### Dataset excerpts
-- ==== Sys2Proof/Machine/Tray.lean ====
section
/-!
DEFINITION. Sys2Proof/Machine/Tray.lean: tray descriptors and the tray instructions (07 R138 to R140, 09 R190 to R192).
-/

namespace Sys2Proof.Machine

/-! ## Tray descriptors (R190) -/

/-- The offset of the first field of a descriptor that breaks its range, in a window of `size` bytes. -/
def trayCheck (bs : List Byte) (size : Nat) : Option Nat :=
  let base := recField bs 0 4
  let slot := recField bs 4 4
  let nslot := recField bs 8 1
  let atype := recField bs 9 1
  let tests : List (Bool × Nat) :=
    [(decide (base % 128 ≠ 0 ∨ size < base + nslot * slot), 0),
     (decide (slot % 128 ≠ 0 ∨ slot < 128 ∨ 2 ^ 18 < slot), 4),
     (decide (nslot < 1 ∨ 32 < nslot), 8),
     (decide (4 < atype), 9),
     (decide (atype = 0) && !formatOk (BitVec.ofNat 16 (recField bs 10 2)), 10),
     (decide (2 < recField bs 12 1), 12),
     (decide (2 ≤ recField bs 13 1), 13)]
  (tests.find? (·.1)).map (·.2)

/-- The tray that a descriptor describes, empty, with a generation (R138). -/
def Tray.ofDesc (bs : List Byte) (gen : BitVec 16) (unit : Nat) : Tray :=
  let n := recField bs 8 1
  { base := recField bs 0 4, slot := recField bs 4 4, nslot := n, atype := recField bs 9 1,
    afmt := BitVec.ofNat 16 (recField bs 10 2), scale := recField bs 12 1, stream := decide (recField bs 13 1 = 1),
    kslot := recField bs 14 2, layout := BitVec.ofNat 64 (recField bs 16 8), step := recField bs 24 4,
    count := recField bs 28 4, head := 0, tail := 0, free := n, res := 0, filled := 0, landed := [], gen := gen, fetched := 0,
    unit := unit }

/-- A layout that no record has given yet. -/
def Layout.empty : Layout :=
  { base := 0, gfmt := 0, gtype := 3, ctype := 3, cfmt := 0, rnd := 0, block := 0, compute := false, seed := 0, ndim := 1,
    kdim := 0, ext := [], stride := [], box := [], pad := 0, sbase := 0, cpitch := 0, cpitch2 := 0 }

/-- R190: the standing fetch of a streamed tray, by the copy engine alone; it belongs to no strand's batches. -/
def State.startStream (b : Block) (priv t : Nat) (s : State) : State :=
  let (op, s1) := s.fresh
  let c : CopyOp :=
       { id := op, kind := .cpg, strand := 0, block := b.id, core := b.core, vd := b.vd, priv := priv, lay := .empty,
         origin := [], side := .tray t, desc := 0, bar := none, arr := false, gen := none, cw := none, next := 0, bytes := 0,
         status := 0, tval := 0, taddr := 0, slot := none, decided := [], stream := true, issuedAt := s.now, waiting := none,
         finished := false, rawn := 0, remote := [], remoteEnd := none, cross := false }
  { s1 with copies := s1.copies ++ [c] }.due 0 (.trayReserve op)

/-! ## What holds a tray (R190, R191) -/

/-- 11 R204: how many decisions a copy has to wait for: one for each position of `cpm`, else that of R186's generation check. -/
def CopyOp.places (c : CopyOp) : Nat := if c.kind = .cpm then (slice c.desc 57 56 + 1) * (slice c.desc 55 55 + 1) else 1

/-- Whether positions of `cpm` are still to be decided. -/
def CopyOp.undecided (c : CopyOp) : Bool := decide (c.kind = .cpm) && decide (c.decided.length < c.places)

/-- A copy that may land in tray t of a block: one of the block's own, or a multicast that the block has accepted. -/
def CopyOp.fills (b t : Nat) (c : CopyOp) : Bool :=
  decide (c.side = CoreSide.tray t) && !c.finished
    && ((decide (c.block = b) && !c.stream && decide (c.kind ≠ .cpm))
        || (decide (c.block = b) && c.stream && c.slot.isSome)
        || c.decided.any (fun d => match d with
            | .accept k _ => decide (k = b)
            | .refuse _ => false)
        || (c.undecided && decide (c.block = b)))

/-- Whether a matrix operation of the block that reads the tray is outstanding. -/
def State.trayRead (b t : Nat) (s : State) : Bool := s.mxops.any (fun m => decide (m.block = b ∧ m.tray = t) && !m.done)

/-! ## The instructions -/

def State.tray (s : State) (t : BitVec 4) : Tray := s.blk.trays[t.toNat]?.getD .init

def trayForm (word : W32) (t : BitVec 4) (s : State) : Form :=
  { word := word, units := decide (t.toNat < s.blk.trays.length) }

/-- R193, R190: a local address of the own window: MISALIGNED, then PERMISSION. -/
def ownLocal (ea : W64) (align size : Nat) (k : Nat → State → Result) (s : State) : Result :=
  if ea.toNat % align ≠ 0 then .trap (s.trapAll .misaligned 0 ea) s
  else match s.localRef ea size false with
    | some (.own off) => k off s
    | _ => .trap (s.trapAll .permission 0 ea) s

/-- R190: waits until nothing fills or reads the tray; then the descriptor is checked, and the tray is empty with the next
generation. -/
def execTinit (t : BitVec 4) (s1 : BitVec 6) (s : State) : Out :=
  issue { trayForm (assemble 0xD4000000 [(t.toNat, 18), (s1.toNat, 12)]) t s with use := { sr := [s1] } } (fun s =>
    ownLocal (s.sreg s1) 32 32 (fun off s =>
      if s.copies.any (CopyOp.fills s.blk.id t.toNat) ∨ s.trayRead s.blk.id t.toNat then .stall 6 s
      else
        let bs := s.blk.readWindow off 32
        match trayCheck bs s.blk.windowSize with
        | some k => .trap (s.trapAll .format (BitVec.ofNat 64 (0x10000 + k)) 0) s
        | none =>
          let new := Tray.ofDesc bs ((s.tray t).gen + 1) (s.tray t).unit
          let s1 := { s with copies := s.copies.filter (fun c => !(c.stream && decide (c.block = s.blk.id ∧ c.side = CoreSide.tray t.toNat))) }
          let s2 := s1.mapBlk (fun b => updTray b t.toNat (fun _ => new))
          .done (if new.stream then s2.startStream s2.blk s2.me.priv t.toNat else s2)) s) s

/-- R139, R192: a slot is filled; what has landed in it is read after it. -/
def execTwait (t : BitVec 4) (s : State) : Out :=
  issue (trayForm (assemble 0xD4400000 [(t.toNat, 18)]) t s) (fun s =>
    if (s.tray t).filled = 0 then .stall 6 s else .done (s.refresh 1)) s

/-- R139, 14 R256: a release at core scope: the slot is freed after the strand's earlier accesses. -/
def execTpop (t : BitVec 4) (s : State) : Out :=
  issue (trayForm (assemble 0xD4800000 [(t.toNat, 18)]) t s) (fun s =>
    if s.trayRead s.blk.id t.toNat ∨ (s.tray t).filled = 0 then .stall 6 s
    else if ¬ s.canPublish 1 then .stall 4 s
    else .done (s.mapBlk (fun b => updTray b t.toNat Tray.pop))) s

def Tray.word (t : Tray) : W64 :=
  BitVec.ofNat 64 (t.filled + t.free * 2 ^ 8 + t.head * 2 ^ 16 + t.tail * 2 ^ 24 + t.gen.toNat * 2 ^ 32)

def execTfilled (t : BitVec 4) (d : BitVec 6) (s : State) : Out :=
  issue { trayForm (assemble 0xD4C00000 [(t.toNat, 18), (d.toNat, 12)]) t s with use := { sw := [d] }, lat := 4, fixed := false } (fun s => .done (s.setS d (s.tray t).word)) s

/-- R139, 14 R248: a release at core scope; slot T is reserved and landed in one step; into a streamed tray it is ILLEGAL (R190). -/
def execTcommit (t : BitVec 4) (s : State) : Out :=
  issue { trayForm (assemble 0xD5000000 [(t.toNat, 18)]) t s with units := decide (t.toNat < s.blk.trays.length) && !(s.tray t).stream } (fun s =>
    if (s.tray t).free = 0 then .stall 6 s
    else if ¬ s.canPublish 1 then .stall 4 s
    else
      let (k, t1) := (s.tray t).reserve
      .done ((s.mapBlk (fun b => updTray b t.toNat (fun _ => t1.land k))).trayWoken s.blk.id)) s

end Sys2Proof.Machine
end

### Assigned task
Would you please reproduce the records above exactly, only from their first line through the line holding "(decide (atype = 0)", with both ends included?

### Solution to the problem
-- ==== Sys2Proof/Machine/Tray.lean ====
section
/-!
DEFINITION. Sys2Proof/Machine/Tray.lean: tray descriptors and the tray instructions (07 R138 to R140, 09 R190 to R192).
-/

namespace Sys2Proof.Machine

/-! ## Tray descriptors (R190) -/

/-- The offset of the first field of a descriptor that breaks its range, in a window of `size` bytes. -/
def trayCheck (bs : List Byte) (size : Nat) : Option Nat :=
  let base := recField bs 0 4
  let slot := recField bs 4 4
  let nslot := recField bs 8 1
  let atype := recField bs 9 1
  let tests : List (Bool × Nat) :=
    [(decide (base % 128 ≠ 0 ∨ size < base + nslot * slot), 0),
     (decide (slot % 128 ≠ 0 ∨ slot < 128 ∨ 2 ^ 18 < slot), 4),
     (decide (nslot < 1 ∨ 32 < nslot), 8),
     (decide (4 < atype), 9),
     (decide (atype = 0) && !formatOk (BitVec.ofNat 16 (recField bs 10 2)), 10),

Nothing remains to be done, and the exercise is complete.